(Source information Opens)
-- ==== Sys2Proof/Machine/Gaffer.lean ====
section
/-!
DEFINITION. Sensors, the gaffer's cuts, the peak window, and the dailies record of a frame (ch. 21, 08 R195, R196).
-/

namespace Sys2Proof.Machine

/-! ### Sensors (R454, R462, 08 R195, R196) -/

/-- Sensor `i` of a tile, in the order of TILE_TEMPS. -/
def State.sensor (s : State) (t i : Nat) : Sensor := Tab.getD s.gaff.sensors (t * 8 + i) {}

/-- The sensor is marked failed. -/
def State.sensorFailed (s : State) (t i : Nat) : Bool := bit (s.rd (K.sensorStatus t)) i

/-- The sensors of the same kind as `i`: the four of the die or the two of the stack. -/
def sensorKind (i : Nat) : List Nat := if i < 4 then [0, 1, 2, 3] else [4, 5]

/-- What the sensors of a kind read together, `f` giving each: the hottest one, a failed one replaced by the hotter of the
remaining ones plus 5 C; with both stack sensors failed, 90 C. With every die sensor failed the manual states no reading. -/
def State.kindTemp (s : State) (t : Nat) (l : List Nat) (f : Nat → Option Int) : Option Int :=
  let good := (l.filter (fun i => !s.sensorFailed t i)).filterMap f
  match good with
  | [] => if l.all (s.sensorFailed t) && l = [4, 5] then some 720 else none
  | a :: r =>
    let m := r.foldl max a
    some (if l.any (s.sensorFailed t) then m + 40 else m)

/-- The temperature of a tile's stack now, by its last readings. -/
def State.stackTemp (s : State) (t : Nat) : Option Int :=
  s.kindTemp t [4, 5] (fun i => (Tab.find s.gaff.sensors (t * 8 + i)).map (·.last))
/-- That of its die. -/
def State.dieTemp (s : State) (t : Nat) : Option Int :=
  s.kindTemp t [0, 1, 2, 3] (fun i => (Tab.find s.gaff.sensors (t * 8 + i)).map (·.last))
/-- The highest stack temperature of the frame. -/
def State.stackPeak (s : State) (t : Nat) : Option Int := s.kindTemp t [4, 5] (fun i => (s.sensor t i).peak)
/-- The highest die temperature of the frame. -/
def State.diePeak (s : State) (t : Nat) : Option Int := s.kindTemp t [0, 1, 2, 3] (fun i => (s.sensor t i).peak)

/-- A sensor takes reading `v`, its hottest neighbour reading `n`, in frame `f`; `seen` says that it has had a reading before. -/
def Sensor.take (k : Sensor) (seen : Bool) (v n : Int) (f : Nat) : Sensor :=
  let top := match k.peak with | some p => some (max p v) | none => some v
  if v = k.last ∧ seen then { k with lo := min k.lo n, hi := max k.hi n, peak := top }
  else { last := v, since := f, lo := n, hi := n, peak := top }

/-- A reading outside -20 to 150 C, or one repeated for 400 frames while the neighbours moved by 2 C (R454). -/
def Sensor.bad (k : Sensor) (f : Nat) : Bool := k.last < -160 || 1200 < k.last || (k.since + 400 ≤ f && 16 ≤ k.hi - k.lo)

/-- Take the six readings of a tile. -/
def State.takeReadings (s : State) (t : Nat) (vals : List Int) : State :=
  (List.range 6).foldl (fun s i =>
    let v := vals.getD i 0
    let nbrs := ((sensorKind i).filter (· ≠ i)).map (fun j => vals.getD j 0)
    let n := nbrs.foldl max (nbrs.headD 0)
    let k := (s.sensor t i).take (Tab.find s.gaff.sensors (t * 8 + i)).isSome v n s.frame
    let s := s.setGaff { s.gaff with sensors := Tab.set s.gaff.sensors (t * 8 + i) k }
    if k.bad s.frame && !s.sensorFailed t i then
      (s.wr (K.sensorStatus t) (s.rd (K.sensorStatus t) + 2 ^ i)).count (K.gafferCounts 6) 1
    else s) s

/-- Halve what remains of every partition's burst and activation budget at a tile, and note it in their dailies (08 R196). -/
def State.halveBudgets (s : State) (t : Nat) : State :=
  (s.stack t).budget.foldl (fun s e =>
    let p := e.1
    let k := s.stack t
    let cut := (List.range 32).foldl (fun (a : Tab Nat × Tab Nat) pc =>
      let b := s.pcBudget t pc p
      (Tab.set a.1 (p * 32 + pc) (k.bursts p pc + (b.1 - k.bursts p pc + 1) / 2),
       Tab.set a.2 (p * 32 + pc) (k.acts p pc + (b.2 - k.acts p pc + 1) / 2))) (k.burstUsed, k.actUsed)
    (s.setStack t { k with burstUsed := cut.1, actUsed := cut.2 }).meterFlag p 1) s

/-- The retention period moves with the stack's temperature `v` (08 R195). -/
def State.retentionStep (s : State) (t : Nat) (v : Int) : State :=
  let r := s.rd (K.retention t)
  let k := s.stack t
  let up := if 744 ≤ v ∨ k.protective then 2 else if 664 ≤ v then max r 1 else r
  if r < up then (s.setStack t { k with coolSince := none }).wr (K.retention t) up
  else
    let low := if r = 2 then (720 : Int) else 640
    let pass := if r = 2 then 32 else 64
    if r = 0 ∨ low < v ∨ k.protective then s.setStack t { k with coolSince := none }
    else
      match k.coolSince with
      | none => s.setStack t { k with coolSince := some s.frame }
      | some f => if f + pass ≤ s.frame then (s.setStack t { k with coolSince := none }).wr (K.retention t) (r - 1) else s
(Source information Closes)
Report back each line of the entries that holds the string "pass".

▶ Answer to the problem
    let pass := if r = 2 then 32 else 64
      | some f => if f + pass ≤ s.frame then (s.setStack t { k with coolSince := none }).wr (K.retention t) (r - 1) else s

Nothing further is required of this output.